Decision #42416-644Q203

From: Financial Consumer Agency of Canada

File: 42416-644Q203

Compliance issue

Cost of Borrowing — Failure to disclose manner in which interest is calculated/Failure to disclose information concerning any grace period that may apply
Bank Act, s. 452(2)(c)
Cost of Borrowing (Banks) Regulations, ss. 10(1)(f), 12(1)(a)

A bank did not accurately disclose in all cases how it calculated interest for its credit card accounts in its cardholder agreement. In some cases, the bank was using Method 1 to calculate interest on its customers’ credit cards, while the cardholder agreement disclosed that the bank was using Method 2.

For Method 1 the interest-free period for credit cards apply to new purchases only if the consumer pays their current month’s balance in full by the due date.

For Method 2 the interest-free period applies to new purchases only if consumers pay their current month’s balance in full by the due date, and have also paid their previous month’s balance in full by the due date (i.e., they are not carrying a balance from the previous month).

Paragraph 10(1)(f) of the Regulations provides that a bank that enters into a credit agreement for a line of credit must provide the borrower with an initial disclosure statement that includes the date on and after which interest accrues and information concerning any grace period that applies. Paragraph 12(1)(a) of the Cost of Borrowing (Banks) Regulations provides that a bank that enters into a credit agreement for a credit card must disclose to the borrower in an initial disclosure statement the manner in which interest is calculated. The manner in which the bank calculated interest charges did not correspond to the method disclosed in the credit card agreement.

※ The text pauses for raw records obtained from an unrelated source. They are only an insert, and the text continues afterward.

-- ==== Sys2Proof/Proofs/Dosed.lean ====
section
/-! What the Dosing Unit leaves as it is (chapter 3). Every operation of it changes arms, bays, injectors and notices alone;
of a batch it changes the dosing records, the throttle mark, two flags, and, when a window stops it (R57), the phase and the
snapshot, with the arm's zero-flow count then 0 (R30). -/

namespace Sys2Proof.Machine

open Sys2Proof

/-- A batch without what dosing may change of it. -/
def Batch.metered (b : Batch) : Batch :=
  { b with phase := .start, snapshot := none, throttle := false, dosing := []
           flags := { b.flags with additiveFault := false, doseShortfall := false } }

/-- Dosing takes the arm from `c` to `e`: its batch keeps all but what dosing may change, and a phase that moved has the
zero-flow count at 0. -/
structure ArmCtl.Dosed (c e : ArmCtl) : Prop where
  batch : e.batch.map Batch.metered = c.batch.map Batch.metered
  rest  : { c with batch := e.batch, zeroFlow := e.zeroFlow } = e
  close : e.zeroFlow = 0 ∨ e.zeroFlow = c.zeroFlow ∧ e.batch.map Batch.phase = c.batch.map Batch.phase

/-- Dosing takes the bay from `r` to `s`: its ended batches keep all but what dosing may change. -/
structure Bay.Dosed (r s : Bay) : Prop where
  ended : s.ended.map Batch.metered = r.ended.map Batch.metered
  rest  : { r with ended := s.ended } = s

/-- Dosing takes the part from `d` to `e`. -/
structure Device.Dosed (d e : Device) : Prop where
  arm  : ∀ a, (d.arm a).Dosed (e.arm a)
  bay  : ∀ b, (d.bay b).Dosed (e.bay b)
  rest : { d with arms := e.arms, bays := e.bays, injs := e.injs, mp := e.mp } = e

theorem ArmCtl.Dosed.refl (c : ArmCtl) : c.Dosed c := ⟨rfl, rfl, .inr ⟨rfl, rfl⟩⟩

theorem ArmCtl.Dosed.trans {c e f : ArmCtl} (h : c.Dosed e) (k : e.Dosed f) : c.Dosed f where
  batch := k.batch.trans h.batch
  rest  := by rw [← k.rest, ← h.rest]
  close := by
    rcases k.close with hz | ⟨hz, hp⟩
    · exact .inl hz
    · rcases h.close with hz' | ⟨hz', hp'⟩
      · exact .inl (hz.trans hz')
      · exact .inr ⟨hz.trans hz', hp.trans hp'⟩

theorem Bay.Dosed.refl (r : Bay) : r.Dosed r := ⟨rfl, rfl⟩

theorem Bay.Dosed.trans {r s t : Bay} (h : r.Dosed s) (k : s.Dosed t) : r.Dosed t :=
  ⟨k.ended.trans h.ended, by rw [← k.rest, ← h.rest]⟩

namespace Device

theorem Dosed.refl (d : Device) : d.Dosed d := ⟨fun _ => .refl _, fun _ => .refl _, rfl⟩

theorem Dosed.trans {d e f : Device} (h : d.Dosed e) (k : e.Dosed f) : d.Dosed f :=
  ⟨fun a => (h.arm a).trans (k.arm a), fun b => (h.bay b).trans (k.bay b), by rw [← k.rest, ← h.rest]⟩

theorem Dosed.boot {d e : Device} (h : d.Dosed e) : e.boot = d.boot := by rw [← h.rest]
theorem Dosed.custody {d e : Device} (h : d.Dosed e) : e.custody = d.custody := by rw [← h.rest]
theorem Dosed.meters {d e : Device} (h : d.Dosed e) : e.meters = d.meters := by rw [← h.rest]
theorem Dosed.cw {d e : Device} (h : d.Dosed e) : e.cw = d.cw := by rw [← h.rest]
theorem Dosed.armRecs {d e : Device} (h : d.Dosed e) : e.armRecs = d.armRecs := by rw [← h.rest]

theorem Dosed.foldl {α : Type} (f : Device → α → Device) (l : List α) (d : Device) (h : ∀ (e : Device) (x : α), e.Dosed (f e x)) :
    d.Dosed (l.foldl f d) := by
  induction l generalizing d with
  | nil => exact .refl d
  | cons x t ih => exact (h d x).trans (ih _)

/-! ### The updates that dosing is made of -/

theorem onMp_dosed (d : Device) (f : Mp → Mp) : d.Dosed (d.onMp f) := ⟨fun _ => .refl _, fun _ => .refl _, rfl⟩
theorem raise_dosed (d : Device) (k : NoticeKind) (o : SourceObj) (e : Nat) (l : List (List Byte)) : d.Dosed (d.raise k o e l) :=
  onMp_dosed _ _
theorem injNotice_dosed (d : Device) (c : Chan) (e : Nat) (l : List (List Byte)) : d.Dosed (d.injNotice c e l) := raise_dosed ..
theorem onInj_dosed (d : Device) (c : Chan) (f : Injector → Injector) : d.Dosed (d.onInj c f) :=
  ⟨fun _ => .refl _, fun _ => .refl _, rfl⟩

theorem onArm_dosed (d : Device) (a : ArmId) (f : ArmCtl → ArmCtl) (h : (d.arm a).Dosed (f (d.arm a))) : d.Dosed (d.onArm a f) where
  arm x := by
    rw [onArm_arm]
    split
    next hx => exact hx ▸ h
    next => exact .refl _
  bay _ := .refl _
  rest := rfl

theorem onBay_dosed (d : Device) (b : BayId) (f : Bay → Bay) (h : (d.bay b).Dosed (f (d.bay b))) : d.Dosed (d.onBay b f) where
  arm _ := .refl _
  bay x := by
    rw [onBay_bay]
    split
    next hx => exact hx ▸ h
    next => exact .refl _
  rest := rfl

/-- A change of batches that dosing may make. -/
def DosingChange (f : Batch → Batch) : Prop := ∀ b, (f b).metered = b.metered ∧ (f b).phase = b.phase

theorem onBatch_dosed (d : Device) (a : ArmId) (f : Batch → Batch) (h : DosingChange f) : d.Dosed (d.onBatch a f) := by
  refine onArm_dosed d a _ ⟨?_, rfl, .inr ⟨rfl, ?_⟩⟩
  · simp only [Option.map_map]
    exact congrArg (fun g => Option.map g _) (funext fun b => (h b).1)
  · simp only [Option.map_map]
    exact congrArg (fun g => Option.map g _) (funext fun b => (h b).2)

theorem onDoseBatch_dosed (d : Device) (r : DoseRef) (f : Batch → Batch) (h : DosingChange f) : d.Dosed (d.onDoseBatch r f) := by
  unfold onDoseBatch
  split
  · exact onBatch_dosed d _ f h
  · refine Dosed.foldl _ _ _ fun e b => ?_
    refine onBay_dosed e b _ ⟨?_, rfl⟩
    simp only [List.map_map]
    refine List.map_congr_left fun x _ => ?_
    simp only [Function.comp]
    split
    · exact (h x).1
    · rfl

theorem dosingChange_onDose (k : Nat) (f : Dosing → Dosing) : DosingChange fun b => b.onDose k f := fun _ => ⟨rfl, rfl⟩

theorem onDose_dosed (d : Device) (r : DoseRef) (f : Dosing → Dosing) : d.Dosed (d.onDose r f) :=
  onDoseBatch_dosed d r _ (dosingChange_onDose _ f)

theorem dosingChange_throttleClear : DosingChange Batch.throttleClear := fun b => by
  unfold Batch.throttleClear
  split <;> exact ⟨rfl, rfl⟩

theorem throttleClear_dosed (d : Device) (r : DoseRef) : d.Dosed (d.throttleClear r) :=
  onDoseBatch_dosed d r _ dosingChange_throttleClear

theorem setFates_dosed (d : Device) (pick : DoseRef → Bool) (f : OfferFate) : d.Dosed (d.setFates pick f) :=
  Dosed.foldl _ _ _ fun e c => onInj_dosed e c _

/-! ### Closes, windows and missed shots (R30, R56 to R59) -/

theorem cancelPendings_dosed (d : Device) (a : ArmId) (mark : Bool) : d.Dosed (d.cancelPendings a mark) := by
  have h := Dosed.foldl (fun e r => e.onDose r fun x => x.cancelPending mark (d.underOffer r)) (d.openRefs a) d
    fun e r => onDose_dosed e r _
  unfold cancelPendings
  split
  · exact h
  · exact (h.trans (setFates_dosed ..)).trans (onBatch_dosed _ _ _ dosingChange_throttleClear)

theorem stopBatch_dosed (d : Device) (a : ArmId) : d.Dosed (d.stopBatch a) := by
  unfold stopBatch
  split
  · exact .refl d
  next b hb =>
    split
    · refine (onArm_dosed d a _ ⟨?_, rfl, .inl rfl⟩).trans (cancelPendings_dosed ..)
      rw [hb]; rfl
    · exact .refl d

theorem failWindow_dosed (d : Device) (r : DoseRef) (c : Chan) (action : FaultAction) (v x : Nat) :
    d.Dosed (d.failWindow r c action v x) := by
  have h := (onDoseBatch_dosed d r (fun b => { b with flags := { b.flags with additiveFault := true } }) fun _ =>
    ⟨rfl, rfl⟩).trans (injNotice_dosed _ c 2 [octets 1 r.arm.val, octets 1 r.recipe, octets 4 v, octets 4 x])
  unfold failWindow
  cases action with
  | flag => exact h
  | stop =>
    dsimp only
    split
    · exact h.trans (stopBatch_dosed ..)
    · exact h

theorem checkWindow_dosed (d : Device) (r : DoseRef) : d.Dosed (d.checkWindow r) := by
  unfold checkWindow
  split
  · exact .refl d
  split
  · exact .refl d
  split
  · exact .refl d
  split
  · dsimp only
    split
    · exact (onDose_dosed ..).trans (failWindow_dosed ..)
    · exact onDose_dosed ..
  · exact .refl d

theorem missShot_dosed (d : Device) (r : DoseRef) (short : Bool) : d.Dosed (d.missShot r short) :=
  (onDoseBatch_dosed d r _ fun _ => by split <;> exact ⟨rfl, rfl⟩).trans (checkWindow_dosed ..)

theorem missShots_dosed (n : Nat) (r : DoseRef) (d : Device) : d.Dosed (missShots n r d) := by
  induction n generalizing d with
  | zero => exact .refl d
  | succ n ih => exact (missShot_dosed d r true).trans (ih _)

theorem missPendings_dosed (d : Device) (l : List DoseRef) : d.Dosed (d.missPendings l) :=
  (((Dosed.foldl _ _ _ fun e _ => onDose_dosed e _ _).trans (setFates_dosed ..)).trans
    (Dosed.foldl _ _ _ fun e _ => missShots_dosed _ _ e)).trans (Dosed.foldl _ _ _ throttleClear_dosed)

/-! ### Shots that fall due (R46) -/

theorem shotDue_dosed (d : Device) (r : DoseRef) (c : Chan) : d.Dosed (d.shotDue r c) := by
  unfold shotDue
  split
  · exact .refl d
  split
  · exact onDose_dosed ..
  split
  · exact missShot_dosed ..
  split
  · exact missShot_dosed ..
  split
  · exact missShot_dosed ..
  · exact onDoseBatch_dosed _ _ _ fun _ => by split <;> exact ⟨rfl, rfl⟩

theorem shotsDue_dosed (n : Nat) (r : DoseRef) (c : Chan) (d : Device) : d.Dosed (shotsDue n r c d) := by
  induction n generalizing d with
  | zero => exact .refl d
  | succ n ih => exact (shotDue_dosed d r c).trans (ih _)

theorem doseRecord_dosed (d : Device) (v : Nat) (r : DoseRef) : d.Dosed (d.doseRecord v r) := by
  unfold doseRecord
  split
  · exact .refl d
  split
  · exact .refl d
  split
  · exact .refl d
  · exact (onDose_dosed ..).trans (shotsDue_dosed ..)

theorem doseSample_dosed (d : Device) (a : ArmId) (v : Nat) : d.Dosed (d.doseSample a v) := by
  unfold doseSample
  split
  · exact .refl d
  · exact Dosed.foldl _ _ _ fun e r => doseRecord_dosed e v r

/-! ### Injectors (R48 to R55, R59) -/

theorem offerShot_dosed (d : Device) (c : Chan) : d.Dosed (d.offerShot c) := by
  unfold offerShot
  split
  · exact .refl d
  split
  · exact .refl d
  split
  · exact .refl d
  · exact onInj_dosed ..

theorem faultInjector_dosed (d : Device) (c : Chan) (cause : Nat) : d.Dosed (d.faultInjector c cause) := by
  unfold faultInjector
  split
  · exact ((onInj_dosed ..).trans (missPendings_dosed ..)).trans (injNotice_dosed ..)
  · exact .refl d

theorem takePending_dosed (d : Device) (r : DoseRef) : d.Dosed (d.takePending r) := onDose_dosed ..

theorem settleUntaken_dosed (d : Device) (c : Chan) (o : Offer) : d.Dosed (d.settleUntaken c o) := by
  refine Dosed.trans ?_ (throttleClear_dosed ..)
  split
  · exact (takePending_dosed ..).trans (onDose_dosed ..)
  · exact (takePending_dosed ..).trans (missShot_dosed ..)
  · split
    · exact (takePending_dosed ..).trans (missShot_dosed ..)
    · exact .refl d

theorem answerOffer_dosed (d : Device) (c : Chan) (j : InjectorRec) (answer token : Nat) :
    d.Dosed (d.answerOffer c j answer token) := by
  unfold answerOffer
  split
  · exact .refl d
  split
  · exact ((onInj_dosed ..).trans (takePending_dosed ..)).trans (throttleClear_dosed ..)
  · dsimp only
    split
    · exact ((onInj_dosed ..).trans (settleUntaken_dosed ..)).trans (faultInjector_dosed ..)
    · exact (onInj_dosed ..).trans (settleUntaken_dosed ..)

theorem completeShot_dosed (d : Device) (c : Chan) (j : InjectorRec) (token pulses : Nat) :
    d.Dosed (d.completeShot c j token pulses) := by
  unfold completeShot
  split
  · exact .refl d
  · exact ((onInj_dosed ..).trans (onDose_dosed ..)).trans (checkWindow_dosed ..)

theorem injectorReturn_dosed (d : Device) (c : Chan) (j : InjectorRec) (v : ReturnView) (answer token last pulses : Nat) :
    d.Dosed (d.injectorReturn c j v answer token last pulses) :=
  ((onInj_dosed ..).trans (answerOffer_dosed ..)).trans (completeShot_dosed ..)

theorem timeoutShot_dosed (d : Device) (c : Chan) (s : Shot) : d.Dosed (d.timeoutShot c s) := by
  unfold timeoutShot
  dsimp only
  split
  · exact ((onInj_dosed ..).trans (missShot_dosed ..)).trans (faultInjector_dosed ..)
  · exact (onInj_dosed ..).trans (missShot_dosed ..)

theorem latchShots_dosed (d : Device) : d.Dosed d.latchShots := (missPendings_dosed ..).trans (setFates_dosed ..)

end Device

end Sys2Proof.Machine
end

Compliance measure(s) taken

Letter of ReprimandFootnote 1  noting one violation against the bank.

Compliance considerations

The Financial Consumer Agency of Canada (FCAC) does not regulate the interest rates charged on credit cards. It does, however, ensure that there is proper disclosure of the interest rate and of the calculation. In this case, the disclosure was not accurate. However, no cardholder was charged interest not provided for in the cardholder agreement. There were no previous violations noted against the bank.

Corrective measures taken by financial institution

  • At the time the Letter of Reprimand was issued, the bank was already in the process of changing their internal procedures to ensure they properly disclosed the way they charged interest and to inform their customers of the change.

Outcomes

By making certain that interest is calculated in the same manner as is described in a consumer’s cardholder agreement, the banks ensure that consumers have the correct information to understand the terms and conditions of their cardholder agreement. Informed consumers are in a better position to choose the financial institution and financial service or product that best suits their needs and banking habits. Facilitating comparison-shopping encourages healthy competition between financial institutions and promotes growth and innovation in the marketplace.